This page provides a concise reference and a sequence of practice problems for matrix calculations in base R. It is suitable for review or for use alongside lectures on linear algebra, regression, and numerical computation.
Tip: Use Ctrl/Cmd + Enter in RStudio to run selected lines. Use set.seed() to obtain reproducible random matrices.
Quick Start (R)
Create & Shape
# Create matrices
A <- matrix(1:9, nrow = 3, ncol = 3) # fills by column by default
B <- matrix(seq(2, 20, by = 2), nrow = 3) # another 3x3
C <- matrix(rnorm(12), nrow = 3, ncol = 4) # 3x4 random
# Bind and diag
X <- cbind(1, A) # add intercept column
Y <- rbind(A, 10:12)
I3 <- diag(3) # 3x3 identity
Arithmetic & Algebra
# Elementwise vs matrix multiplication
A + B # addition
A * B # elementwise product
A %*% B # matrix product
# Transpose, inverse, determinant
At <- t(A)
if (det(A) != 0) Ainv <- solve(A)
# Norms and rank
norm_A <- norm(A, type = "F")
rank_A <- qr(A)$rank
Indexing & Apply
A[1, 2] # element (row 1, col 2)
A[ , 2] # column 2 (as vector)
A[1:2, 2:3] # submatrix
A[diag(3) == 1] <- 5 # set diagonal to 5
rowSums(A); colMeans(A)
apply(A, 1, sd) # row-wise sd
Systems, Eigen, SVD
# Linear system Ax = b
set.seed(1)
A <- matrix(rnorm(9), 3, 3)
b <- rnorm(3)
x <- solve(A, b) # solves Ax = b
# Eigen and SVD
E <- eigen(A) # E$values, E$vectors
sv <- svd(A) # U, D, V
# Least squares (normal equations)
X <- cbind(1, matrix(rnorm(20), 10, 2))
y <- rnorm(10)
beta_hat <- solve(t(X) %*% X, t(X) %*% y)
Mini Cheat‑Sheet
matrix(data, nrow, ncol, byrow = FALSE) — build a matrix.
cbind(...), rbind(...) — column/row bind.
diag(n) — identity; diag(v) — diagonal with entries v.
Work through these in order. Each problem includes an optional solution. Unless stated otherwise, assume all matrices are conformable and invertible where needed.
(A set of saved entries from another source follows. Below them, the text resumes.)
/-! ### Bytes and words of a range -/

/-- States with the same `n` words from address `b` up and the same bytes elsewhere read alike at every address. -/
theorem byteAt_eq_of_wordAt_eq {s t : State} {b n : Nat}
    (hwords : ∀ j, j < n → wordAt t (b + 4 * j) = wordAt s (b + 4 * j))
    (hframe : ∀ a, a < b ∨ b + 4 * n ≤ a → byteAt t a = byteAt s a) (a : Nat) : byteAt t a = byteAt s a := by
  by_cases ha : a < b ∨ b + 4 * n ≤ a
  · exact hframe a ha
  · obtain ⟨j, i, hj, hi, rfl⟩ : ∃ j i, j < n ∧ i < 4 ∧ a = b + 4 * j + i :=
      ⟨(a - b) / 4, (a - b) % 4, by omega, by omega, by omega⟩
    rw [byteAt_of_wordAt (hwords j hj) i hi, byteAt_of_wordAt rfl i hi]

/-! ### SWAP in place -/

/-- SWAP over its whole range in place has led from `s` to `t`: it completed with no new error, the range is still
selected, and BUF changed only in that the bytes of each word of the range are reversed. -/
structure SwappedInPlace (s t : State) : Prop where
  idle : t.seq = .idle
  errCode : t.errCode = s.errCode
  params : t.params = s.params
  src : t.src = s.src
  dst : t.dst = s.dst
  len : t.len = s.len
  words : ∀ j, j < s.len.toNat / 4 → wordAt t (s.src.toNat + 4 * j) = bswap32 (wordAt s (s.src.toNat + 4 * j))
  frame : ∀ a, a < s.src.toNat ∨ s.src.toNat + s.len.toNat ≤ a → byteAt t a = byteAt s a

/-- A SWAP in place whose range lies in BUF runs to its end (R141). -/
theorem runCommand_swap_inPlace {s : State} (h : AtStart s) (hsrc : s.src.toNat + s.len.toNat ≤ s.params.bufSize)
    (halign : s.len.toNat % 4 = 0) (heq : s.dst = s.src) :
    ∃ t, runCommand .swap (s.len.toNat / 4 + 1) s = .next t ∧ SwappedInPlace s t := by
  obtain ⟨t, hrun, hregs, hwords, hframe⟩ :=
    swapReversesEveryWord s h hsrc (heq.symm ▸ hsrc) halign (.inl heq)
  rw [heq] at hwords hframe
  exact ⟨t, hrun, congrArg State.seq hregs, (congrArg State.errCode hregs :), (congrArg State.params hregs :),
    (congrArg State.src hregs :), (congrArg State.dst hregs :), (congrArg State.len hregs :), hwords, hframe⟩

/-- A second SWAP over the same range reverses every word back (R140, R142). -/
theorem SwappedInPlace.twice {s t u : State} {w : Word} (halign : s.len.toNat % 4 = 0) (h : SwappedInPlace s t)
    (h' : SwappedInPlace (t.latchCommand w) u) (a : Nat) : byteAt u a = byteAt s a := by
  have hlen : 4 * (s.len.toNat / 4) = s.len.toNat := by omega
  have hwords := h'.words
  have hframe := h'.frame
  rw [State.latchCommand_src, State.latchCommand_len, h.src, h.len] at hwords hframe
  refine byteAt_eq_of_wordAt_eq (b := s.src.toNat) (n := s.len.toNat / 4) (fun j hj => ?_) (fun c hc => ?_) a
  · calc wordAt u (s.src.toNat + 4 * j)
        = bswap32 (wordAt t (s.src.toNat + 4 * j)) := hwords j hj
      _ = bswap32 (bswap32 (wordAt s (s.src.toNat + 4 * j))) := by rw [h.words j hj]
      _ = wordAt s (s.src.toNat + 4 * j) := bswap32_bswap32 _
  · rw [hlen] at hc
    exact (hframe c hc).trans (h.frame c hc)

/-- Settles O16: after the first SWAP the same range is in place for the second, which reverses the words back. -/
theorem swapTwiceInPlaceRestoresBuf : Obligations.SwapTwiceInPlaceRestoresBuf := by
  intro s w h hsrc halign heq
  obtain ⟨t, hrun, ht⟩ := runCommand_swap_inPlace h hsrc halign heq
  have hstart : AtStart (t.latchCommand w) := ⟨rfl, rfl, rfl⟩
  obtain ⟨u, hrun', hu⟩ := runCommand_swap_inPlace hstart (by simpa [ht.src, ht.len, ht.params] using hsrc)
    (by simpa [ht.len] using halign) (by simp [ht.src, ht.dst, heq])
  rw [State.latchCommand_len, ht.len] at hrun'
  exact ⟨t, u, hrun, ht.idle, hrun', hu.idle, hu.errCode, ht.twice halign hu⟩

end Sys2Proof.Machine
end

section
/-! The XTEA unit (spec/41_xtea.md R150 to R156): the sum after any number of rounds, that a deciphering round undoes
an enciphering round, and what the two block commands leave. -/

namespace Sys2Proof.Machine

/-! ### Rounds -/

@[simp] theorem encRound_sum (k : Key) (x : Rounds) : (encRound k x).sum = x.sum + delta := rfl

/-- Deciphering takes the enciphering round's half-round values off again, the last one first (R152, R153). -/
theorem decRound_encRound (k : Key) : Function.LeftInverse (decRound k) (encRound k) := fun x => by
  simp only [decRound, encRound, BitVec.add_sub_cancel]

/-- Enciphering adds the deciphering round's half-round values again, the last one first (R152, R153). -/
theorem encRound_decRound (k : Key) : Function.LeftInverse (encRound k) (decRound k) := fun x => by
  simp only [decRound, encRound, BitVec.sub_add_cancel]

theorem encRounds_eq_iterate (k : Key) (n : Nat) (x : Rounds) : encRounds k n x = (encRound k)^[n] x := by
  induction n generalizing x with
  | zero => rfl
  | succ n ih => exact ih (encRound k x)

theorem decRounds_eq_iterate (k : Key) (n : Nat) (x : Rounds) : decRounds k n x = (decRound k)^[n] x := by
  induction n generalizing x with
  | zero => rfl
  | succ n ih => exact ih (decRound k x)

theorem decRounds_encRounds (k : Key) (n : Nat) (x : Rounds) : decRounds k n (encRounds k n x) = x := by
  rw [encRounds_eq_iterate, decRounds_eq_iterate]
  exact (decRound_encRound k).iterate n x

theorem encRounds_decRounds (k : Key) (n : Nat) (x : Rounds) : encRounds k n (decRounds k n x) = x := by
  rw [encRounds_eq_iterate, decRounds_eq_iterate]
  exact (encRound_decRound k).iterate n x

/-! ### The running sum -/

theorem encRounds_sum (k : Key) (n : Nat) (x : Rounds) :
    (encRounds k n x).sum = x.sum + BitVec.ofNat 32 n * delta := by
  induction n generalizing x with
  | zero => simp [encRounds]
  | succ n ih =>
    rw [encRounds, ih, encRound_sum, BitVec.ofNat_add, BitVec.add_mul, BitVec.one_mul, BitVec.add_assoc,
      BitVec.add_comm delta]

/-- Deciphering counts the sum down by what enciphering, its inverse, counts it up. -/
theorem decRounds_sum (k : Key) (n : Nat) (x : Rounds) :
    (decRounds k n x).sum = x.sum - BitVec.ofNat 32 n * delta := by
  have h := encRounds_sum k n (decRounds k n x)
  rw [encRounds_decRounds] at h
  rw [h, BitVec.add_sub_cancel]

/-- The start value of deciphering is `NROUNDS` times `DELTA` (R153). -/
theorem sumEnd_eq_mul_delta : sumEnd = BitVec.ofNat 32 numRounds * delta := by decide

theorem xteaEncRun_sum (b : Block) (k : Key) : (xteaEncRun b k).sum = sumEnd := by
  rw [xteaEncRun, encRounds_sum, sumEnd_eq_mul_delta]
  exact BitVec.zero_add _

theorem xteaDecRun_sum (b : Block) (k : Key) : (xteaDecRun b k).sum = 0 := by
  rw [xteaDecRun, decRounds_sum, sumEnd_eq_mul_delta, BitVec.sub_self]
  rfl

/-- Settles O10: 32 rounds move the sum by 32 times DELTA. -/
theorem xteaRoundSums : Obligations.XteaRoundSums :=
  fun k b => ⟨xteaEncRun_sum b k, xteaDecRun_sum b k, sumEnd_eq_mul_delta⟩

/-! ### The inverse law (R154) -/

/-- Enciphering ends where deciphering starts, its block with the sum `sumEnd`. -/
theorem xteaEncRun_eq (b : Block) (k : Key) : xteaEncRun b k = ⟨xteaEnc b k, sumEnd⟩ := by
  rw [← xteaEncRun_sum b k, xteaEnc]

/-- Deciphering ends where enciphering starts, its block with the sum 0. -/
theorem xteaDecRun_eq (b : Block) (k : Key) : xteaDecRun b k = ⟨xteaDec b k, 0⟩ := by
  rw [← xteaDecRun_sum b k, xteaDec]

@[simp] theorem xteaDec_xteaEnc (b : Block) (k : Key) : xteaDec (xteaEnc b k) k = b := by
  rw [xteaDec, xteaDecRun, ← xteaEncRun_eq, xteaEncRun, decRounds_encRounds]

@[simp] theorem xteaEnc_xteaDec (b : Block) (k : Key) : xteaEnc (xteaDec b k) k = b := by
  rw [xteaEnc, xteaEncRun, ← xteaDecRun_eq, xteaDecRun, encRounds_decRounds]

/-- Settles O8: each unit starts from the sum the other ends at, so its rounds undo the other's. -/
theorem xteaDecipherInvertsEncipher : Obligations.XteaDecipherInvertsEncipher :=
  fun k b => ⟨xteaDec_xteaEnc b k, xteaEnc_xteaDec b k⟩

/-! ### ENC_BLOCK and DEC_BLOCK -/

/-- `s` after a block command whose run of the XTEA unit ended in `x` (R155, R156). -/
def State.replacedBlock (s : State) (x : Rounds) : State :=
  State.complete (State.advance { s.ranXtea x with blk := x.blk, index := 0 } 8)

theorem exec_encBlock (s : State) : exec .encBlock s = .next (s.replacedBlock (xteaEncRun s.blk s.key)) := rfl

theorem exec_decBlock (s : State) : exec .decBlock s = .next (s.replacedBlock (xteaDecRun s.blk s.key)) := rfl

@[simp] theorem State.replacedBlock_blk (s : State) (x : Rounds) : (s.replacedBlock x).blk = x.blk := rfl
@[simp] theorem State.replacedBlock_key (s : State) (x : Rounds) : (s.replacedBlock x).key = s.key := rfl

/-- Besides BLK and CUR a block command writes what a completion writes, and the hidden working state. -/
theorem State.replacedBlock_eq (s : State) (x : Rounds) : s.replacedBlock x =
    { successOf (s.withScratch (s.replacedBlock x)) with blk := x.blk, cur := 8 } := rfl

/-- Settles O7: the commands differ only in the run of the XTEA unit. -/
theorem blockCommandsRunXtea : Obligations.BlockCommandsRunXtea := fun s =>
  ⟨⟨_, exec_encBlock s, s.replacedBlock_eq _⟩, ⟨_, exec_decBlock s, s.replacedBlock_eq _⟩⟩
1) Basic construction & products
Create two 3×3 matrices A and B. Compute A + B, A * B (elementwise), and A %*% B. Check whether A %*% B equals B %*% A.
Show solution (R)
set.seed(42)
A <- matrix(sample(1:9), 3, 3)
B <- matrix(sample(1:9), 3, 3)
A + B
A * B
A %*% B
all.equal(A %*% B, B %*% A) # generally FALSE
2) Transpose, determinant, inverse
Compute t(A), det(A), and (if invertible) solve(A). Verify numerically that A %*% solve(A) is the identity.
Show solution (R)
At <- t(A)
DA <- det(A)
if (abs(DA) > 1e-12) {
Ainv <- solve(A)
I3 <- A %*% Ainv
round(I3, 8)
}
3) Indexing & replacement
Replace the diagonal entries of A with 5. Extract the submatrix formed by rows 1–2 and columns 2–3.
Show solution (R)
diag(A) <- 5
subA <- A[1:2, 2:3]
A; subA
4) Row/column summaries
Compute rowSums(A), colMeans(A), and the row‑wise standard deviation using apply.
Show solution (R)
rowSums(A)
colMeans(A)
apply(A, 1, sd)
5) Linear system
Generate a random invertible 3×3 matrix A and vector b. Solve Ax = b for x.
Show solution (R)
set.seed(1)
A <- matrix(rnorm(9), 3, 3); b <- rnorm(3)
x <- solve(A, b)
# check
max(abs(A %*% x - b))
6) Least squares via normal equations
Simulate data with two predictors (plus intercept) and solve for \(\hat{\beta}\) using (X'X)^{-1} X'y.